Pläne zur EU-Reform: Merkel nähert sich Macron an
Erstmals hat Bundeskanzlerin Angela Merkel vorsichtig Unterstützung für einige der französischen EU-Reformpläne signalisiert.
In der Debatte um eine EU-Reform hat Bundeskanzlerin Angela Merkel (CDU) konkret Stellung bezogen. In einem Interview mit der "Frankfurter Allgemeinen Sonntagszeitung" signalisierte sie vorsichtige Unterstützung für Vorschläge von Frankreichs Präsident Emmanuel Macron etwa zu Investitionen für die Eurozone und zu einer europäischen Eingreiftruppe.

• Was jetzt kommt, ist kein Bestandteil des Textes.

@[simp] theorem Part.drain_frame (p : Part) (k : ShortId) (why : DrainReason) (n : Word) :
    (Part.drain p k why n).anchor = p.anchor ∧
      (Part.drain p k why n).bus = p.bus ∧
      (Part.drain p k why n).timer = p.timer ∧
      (Part.drain p k why n).port = p.port ∧
      (Part.drain p k why n).due = p.due ∧
      (Part.drain p k why n).image = p.image ∧
      (Part.drain p k why n).planner = p.planner ∧
      (Part.drain p k why n).ev = p.ev := by
  unfold Part.drain
  simp

@[simp] theorem Part.haltEntry_frame (n : Word) (p : Part) (k : ShortId) :
    (Part.haltEntry n p k).anchor = p.anchor ∧
      (Part.haltEntry n p k).bus = p.bus ∧
      (Part.haltEntry n p k).timer = p.timer ∧
      (Part.haltEntry n p k).port = p.port ∧
      (Part.haltEntry n p k).due = p.due ∧
      (Part.haltEntry n p k).image = p.image ∧
      (Part.haltEntry n p k).planner = p.planner ∧
      (Part.haltEntry n p k).ev = p.ev := by
  unfold Part.haltEntry
  split <;> simp

@[simp] theorem Part.haltRoster_frame (p : Part) (n : Word) :
    (Part.haltRoster p n).anchor = p.anchor ∧
      (Part.haltRoster p n).bus = p.bus ∧
      (Part.haltRoster p n).timer = p.timer ∧
      (Part.haltRoster p n).port = p.port ∧
      (Part.haltRoster p n).due = p.due ∧
      (Part.haltRoster p n).image = p.image ∧
      (Part.haltRoster p n).planner = p.planner ∧
      (Part.haltRoster p n).ev = p.ev := by
  unfold Part.haltRoster
  simp [foldl_keeps Part.anchor, foldl_keeps Part.bus, foldl_keeps Part.timer, foldl_keeps Part.port, foldl_keeps Part.due, foldl_keeps Part.image, foldl_keeps Part.planner, foldl_keeps Part.ev]

@[simp] theorem Part.applySample_frame (p : Part) (k : ShortId) (v : Bool) (q : Nat) :
    (Part.applySample p k v q).anchor = p.anchor ∧
      (Part.applySample p k v q).bus = p.bus ∧
      (Part.applySample p k v q).arb = p.arb ∧
      (Part.applySample p k v q).timer = p.timer ∧
      (Part.applySample p k v q).port = p.port ∧
      (Part.applySample p k v q).due = p.due ∧
      (Part.applySample p k v q).image = p.image ∧
      (Part.applySample p k v q).planner = p.planner ∧
      (Part.applySample p k v q).adm = p.adm ∧
      (Part.applySample p k v q).pool = p.pool ∧
      (Part.applySample p k v q).tx = p.tx ∧
      (Part.applySample p k v q).uplink = p.uplink ∧
      (Part.applySample p k v q).ev = p.ev := by
  unfold Part.applySample
  dsimp only
  split <;> simp

@[simp] theorem Part.announce_frame (p : Part) (a : Announcement) :
    (Part.announce p a).anchor = p.anchor ∧
      (Part.announce p a).bus = p.bus ∧
      (Part.announce p a).arb = p.arb ∧
      (Part.announce p a).timer = p.timer ∧
      (Part.announce p a).port = p.port ∧
      (Part.announce p a).due = p.due ∧
      (Part.announce p a).image = p.image ∧
      (Part.announce p a).planner = p.planner ∧
      (Part.announce p a).adm = p.adm ∧
      (Part.announce p a).pool = p.pool ∧
      (Part.announce p a).tx = p.tx ∧
      (Part.announce p a).uplink = p.uplink ∧
      (Part.announce p a).ev = p.ev := by
  unfold Part.announce
  simp

@[simp] theorem Part.newJoin_frame (p : Part) (k : ShortId) (j : Join) :
    (Part.newJoin p k j).anchor = p.anchor ∧
      (Part.newJoin p k j).bus = p.bus ∧
      (Part.newJoin p k j).arb = p.arb ∧
      (Part.newJoin p k j).timer = p.timer ∧
      (Part.newJoin p k j).port = p.port ∧
      (Part.newJoin p k j).due = p.due ∧
      (Part.newJoin p k j).image = p.image ∧
      (Part.newJoin p k j).planner = p.planner ∧
      (Part.newJoin p k j).adm = p.adm ∧
      (Part.newJoin p k j).pool = p.pool ∧
      (Part.newJoin p k j).tx = p.tx ∧
      (Part.newJoin p k j).uplink = p.uplink := by
  unfold Part.newJoin
  simp

@[simp] theorem Part.rejoin_frame (p : Part) (k : ShortId) (j : Join) :
    (Part.rejoin p k j).anchor = p.anchor ∧
      (Part.rejoin p k j).bus = p.bus ∧
      (Part.rejoin p k j).timer = p.timer ∧
      (Part.rejoin p k j).port = p.port ∧
      (Part.rejoin p k j).due = p.due ∧
      (Part.rejoin p k j).image = p.image ∧
      (Part.rejoin p k j).planner = p.planner ∧
      (Part.rejoin p k j).adm = p.adm := by
  unfold Part.rejoin
  simp

@[simp] theorem Part.refuseJoin_frame (p : Part) (j : Join) :
    (Part.refuseJoin p j).anchor = p.anchor ∧
      (Part.refuseJoin p j).bus = p.bus ∧
      (Part.refuseJoin p j).arb = p.arb ∧
      (Part.refuseJoin p j).timer = p.timer ∧
      (Part.refuseJoin p j).port = p.port ∧
      (Part.refuseJoin p j).due = p.due ∧
      (Part.refuseJoin p j).image = p.image ∧
      (Part.refuseJoin p j).planner = p.planner ∧
      (Part.refuseJoin p j).adm = p.adm ∧
      (Part.refuseJoin p j).pool = p.pool ∧
      (Part.refuseJoin p j).tx = p.tx ∧
      (Part.refuseJoin p j).uplink = p.uplink := by
  unfold Part.refuseJoin
  simp

@[simp] theorem Part.join_frame (p : Part) (j : Join) :
    (Part.join p j).anchor = p.anchor ∧
      (Part.join p j).bus = p.bus ∧
      (Part.join p j).timer = p.timer ∧
      (Part.join p j).port = p.port ∧
      (Part.join p j).due = p.due ∧
      (Part.join p j).image = p.image ∧
      (Part.join p j).planner = p.planner ∧
      (Part.join p j).adm = p.adm := by
  unfold Part.join
  (repeat' split) <;> simp

@[simp] theorem Part.dropCarried_frame (p : Part) (l : List Announcement) :
    (Part.dropCarried p l).anchor = p.anchor ∧
      (Part.dropCarried p l).bus = p.bus ∧
      (Part.dropCarried p l).arb = p.arb ∧
      (Part.dropCarried p l).timer = p.timer ∧
      (Part.dropCarried p l).port = p.port ∧
      (Part.dropCarried p l).due = p.due ∧
      (Part.dropCarried p l).image = p.image ∧
      (Part.dropCarried p l).planner = p.planner ∧
      (Part.dropCarried p l).adm = p.adm ∧
      (Part.dropCarried p l).pool = p.pool ∧
      (Part.dropCarried p l).tx = p.tx ∧
      (Part.dropCarried p l).uplink = p.uplink ∧
      (Part.dropCarried p l).ev = p.ev := by
  unfold Part.dropCarried
  simp

@[simp] theorem Part.countMiss_frame (p : Part) (k : ShortId) (f : Word) :
    (Part.countMiss p k f).anchor = p.anchor ∧
      (Part.countMiss p k f).bus = p.bus ∧
      (Part.countMiss p k f).timer = p.timer ∧
      (Part.countMiss p k f).port = p.port ∧
      (Part.countMiss p k f).due = p.due ∧
      (Part.countMiss p k f).image = p.image ∧
      (Part.countMiss p k f).planner = p.planner := by
  unfold Part.countMiss
  dsimp only
  (repeat' split) <;> simp

@[simp] theorem Part.missedSlot_frame (p : Part) (k : ShortId) (f : Word) :
    (Part.missedSlot p k f).anchor = p.anchor ∧
      (Part.missedSlot p k f).bus = p.bus ∧
      (Part.missedSlot p k f).timer = p.timer ∧
      (Part.missedSlot p k f).port = p.port ∧
      (Part.missedSlot p k f).due = p.due ∧
      (Part.missedSlot p k f).image = p.image ∧
      (Part.missedSlot p k f).planner = p.planner := by
  unfold Part.missedSlot
  split <;> simp

@[simp] theorem Part.validSlot_frame (p : Part) (k : ShortId) (f n : Word) (l : Bool) :
    (Part.validSlot p k f n l).anchor = p.anchor ∧
      (Part.validSlot p k f n l).bus = p.bus ∧
      (Part.validSlot p k f n l).timer = p.timer ∧
      (Part.validSlot p k f n l).port = p.port ∧
      (Part.validSlot p k f n l).due = p.due ∧
      (Part.validSlot p k f n l).image = p.image ∧
      (Part.validSlot p k f n l).planner = p.planner := by
  unfold Part.validSlot
  dsimp only
  (repeat' split) <;> simp

@[simp] theorem Part.abandon_frame (p : Part) (k : ShortId) (f : Word) :
    (Part.abandon p k f).anchor = p.anchor ∧
      (Part.abandon p k f).bus = p.bus ∧
      (Part.abandon p k f).timer = p.timer ∧
      (Part.abandon p k f).port = p.port ∧
      (Part.abandon p k f).due = p.due ∧
      (Part.abandon p k f).image = p.image ∧
      (Part.abandon p k f).planner = p.planner := by
  unfold Part.abandon
  simp

@[simp] theorem Part.frameStartEntry_frame (f : Word) (b : Bool) (p : Part) (k : ShortId) :
    (Part.frameStartEntry f b p k).anchor = p.anchor ∧
      (Part.frameStartEntry f b p k).bus = p.bus ∧
      (Part.frameStartEntry f b p k).timer = p.timer ∧
      (Part.frameStartEntry f b p k).port = p.port ∧
      (Part.frameStartEntry f b p k).due = p.due ∧
      (Part.frameStartEntry f b p k).image = p.image ∧
      (Part.frameStartEntry f b p k).planner = p.planner := by
  unfold Part.frameStartEntry
  dsimp only
  (repeat' split) <;> simp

Frankreich reagierte erfreut: Merkel "nähert sich der französischen Sichtweise an", erklärte der Elysée-Palast am Sonntagabend.
In dem Interview gab Merkel lange erwartete Antworten auf Macrons Reformvorschläge. Bis zum EU-Gipfel Ende Juni wollen Deutschland und Frankreich eine gemeinsame Position erarbeiten, die sie dann den anderen EU-Ländern zur Diskussion vorlegen. Nach Angaben aus Paris wollen sich Merkel und Macron Ende der Woche am Rande des G7-Gipfels in Kanada treffen, um weiter über die gemeinsame Position zu beraten.
Zu dem diskutierten Aufbau eines Investitionshaushalts für die Eurozone sagte Merkel, dieses Budget solle im "unteren zweistelligen Milliardenbereich" liegen. Nach ihrer Vorstellung soll der Investitionshaushalt genutzt werden, um wirtschaftliche Unterschiede in der Eurozone auszugleichen.
Offen ließ Merkel, ob dieser Haushalt zum regulären EU-Budget gehören soll. In ihrer Partei hatte es Kritik daran gegeben, einen neuen Finanztopf außerhalb des EU-Budgets einzurichten.
Macron wirbt seit Monaten intensiv für seine Reformvorschläge und setzt dabei auf eine Zusammenarbeit mit Deutschland. Wegen der langwierigen Regierungsbildung in Berlin bekam er jedoch lange keine klare Rückmeldung der Bundesregierung. Nachdem Macron von manchen seiner ehrgeizigen Pläne bereits abgelassen hat, ist durch Merkels Interview nun absehbar, in welche Richtung die deutsch-französischen Vorschläge gehen könnten.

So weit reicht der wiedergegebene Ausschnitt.